Continuous production of prions after infectious particles are eliminated: implications for Alzheimer's disease.

Rat septal cells, induced to enter a terminal differentiation-like state by temperature shift, produce prion protein (PrP) levels 7x higher than their proliferative counterparts. Host PrP accumulates on the plasma membrane, newly elaborated nanotubes, and cell-to-cell junctions, important conduits for viral spread. To find if elevated PrP increased susceptibility to FU-CJD infection, we determined agent titers under both proliferating and arresting conditions. A short 5 day arrest and a prolonged 140 day arrest increased infectivity by 5x and 122x (>2 logs) respectively as compared to proliferating cells. Total PrP rapidly increased 7x and was even more elevated in proliferating cells that escaped chronic arrest conditions.
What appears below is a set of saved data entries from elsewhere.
@[simp ↓] theorem State.pstateCommitted_fixed (s : State) (old : State) : (State.pstateCommitted s old).fixed = s.fixed := by
  simp [State.pstateCommitted]

@[simp ↓] theorem State.deviceCommitted_fixed (s : State) (old : State) (es : List Entry) : (State.deviceCommitted s old es).fixed = s.fixed := by
  simp [State.deviceCommitted]

@[simp ↓] theorem State.agentCommitted_fixed (s : State) (old : State) (a : Nat) : (State.agentCommitted s old a).fixed = s.fixed := by
  simp [State.agentCommitted]

@[simp ↓] theorem State.agentsCommitted_fixed (s : State) : (State.agentsCommitted s).fixed = s.fixed := by
  simp [State.agentsCommitted]

@[simp ↓] theorem State.objectCommitted_fixed (s : State) (old : State) (es : List Entry) (o : Nat × Nat × Nat) : (State.objectCommitted s old es o).fixed = s.fixed := by
  simp [State.objectCommitted]

@[simp ↓] theorem State.repairObjects_fixed (s : State) (es : List Entry) : (State.repairObjects s es).fixed = s.fixed := by
  simp [State.repairObjects]

@[simp ↓] theorem State.applyEntries_fixed (s : State) (es : List Entry) (act : State → State) (hact : ∀ b0, (act b0).fixed = b0.fixed) : (State.applyEntries s es act).fixed = s.fixed := by
  unfold State.applyEntries
  try dsimp only
  repeat' (first
    | assumption
    | simp [*])

@[simp ↓] theorem State.raiseStaged_fixed (s : State) (es : List Entry) : (State.raiseStaged s es).fixed = s.fixed := by
  unfold State.raiseStaged
  try dsimp only
  repeat' (first
    | assumption
    | simp [*]
    | (intro _)
    | split
    | (refine (foldl_fixed ?_ _ _).trans ?_))

@[simp ↓] theorem State.holdRounds_fixed (s : State) (es : List Entry) : (State.holdRounds s es).fixed = s.fixed := by
  simp [State.holdRounds]

@[simp ↓] theorem State.served_fixed (s : State) (c : Nat) : (State.served s c).fixed = s.fixed := by
  simp [State.served]

@[simp ↓] theorem State.waitTurn_fixed (s : State) (c : Nat) (gens : List (Nat × Nat)) (tries : Nat) : (State.waitTurn s c gens tries).fixed = s.fixed := by
  simp [State.waitTurn]

@[simp ↓] theorem State.turnedDown_fixed (s : State) (c : Nat) : (State.turnedDown s c).fixed = s.fixed := by
  simp [State.turnedDown]

@[simp ↓] theorem State.touchObject_fixed (s : State) (cls : Nat) (idx : Nat) (sub : Nat) : (State.touchObject s cls idx sub).fixed = s.fixed := by
  simp [State.touchObject]

theorem execOpenObj_fixed (c : Core) (o : TOp) (s : State) : Result.keeps (execOpenObj c o s) s := by
  simp [execOpenObj]

theorem execLdf_fixed (c : Core) (o : TOp) (s : State) : Result.keeps (execLdf c o s) s := by
  unfold execLdf
  refine (keeps_next _ _).2 ?_
  try dsimp only
  repeat' (first
    | assumption
    | (simp [*]; done)
    | (refine State.leverEncoded_fixed _ _ _ _ _ ?_)
    | (intro _)
    | split)

@[simp ↓] theorem State.stage_fixed (s : State) (c : Nat) (word : BitVec 32) (e : Entry) (named : Option (Nat × Nat)) (f : CoreState → CoreState) : (State.stage s c word e named f).fixed = s.fixed := by
  simp [State.stage]

theorem execStf_fixed (c : Core) (o : TOp) (s : State) : Result.keeps (execStf c o s) s := by
  unfold execStf
  refine (keeps_next _ _).2 ?_
  try dsimp only
  repeat' (first
    | assumption
    | (simp [*]; done)
    | (refine State.leverEncoded_fixed _ _ _ _ _ ?_)
    | (intro _)
    | split)

theorem execNewObj_fixed (c : Core) (o : TOp) (s : State) : Result.keeps (execNewObj c o s) s := by
  unfold execNewObj
  refine (keeps_next _ _).2 ?_
  try dsimp only
  repeat' (first
    | assumption
    | (simp [*]; done)
    | (refine State.leverEncoded_fixed _ _ _ _ _ ?_)
    | (intro _)
    | split)

theorem execDelObj_fixed (c : Core) (o : TOp) (s : State) : Result.keeps (execDelObj c o s) s := by
  simp [execDelObj]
Amyloid generating PrP (PrP-res), the "infectious prion" form, present at ~100,000 copies per infectious particle, also increased proportionately by 140 days. However, when these highly infectious cells were switched back to proliferative conditions for 60 days, abundant PrP-res continued to be generated even though 4 logs of titer was lost. An identical 4 log loss was found with maximal PrP and PrP-res production in parallel cells under arresting conditions. While host PrP is essential for TSE agent spread and replication, excessive production of all forms of PrP can be inappropriately perpetuated by living cells, even after the initiating infectious agent is eliminated. Host PrP changes can start as a protective innate immune response that ultimately escapes control. A subset of other neurodegenerative and amyloid diseases, including non-transmissible AD, may be initiated by environmental infectious agents that are no longer present.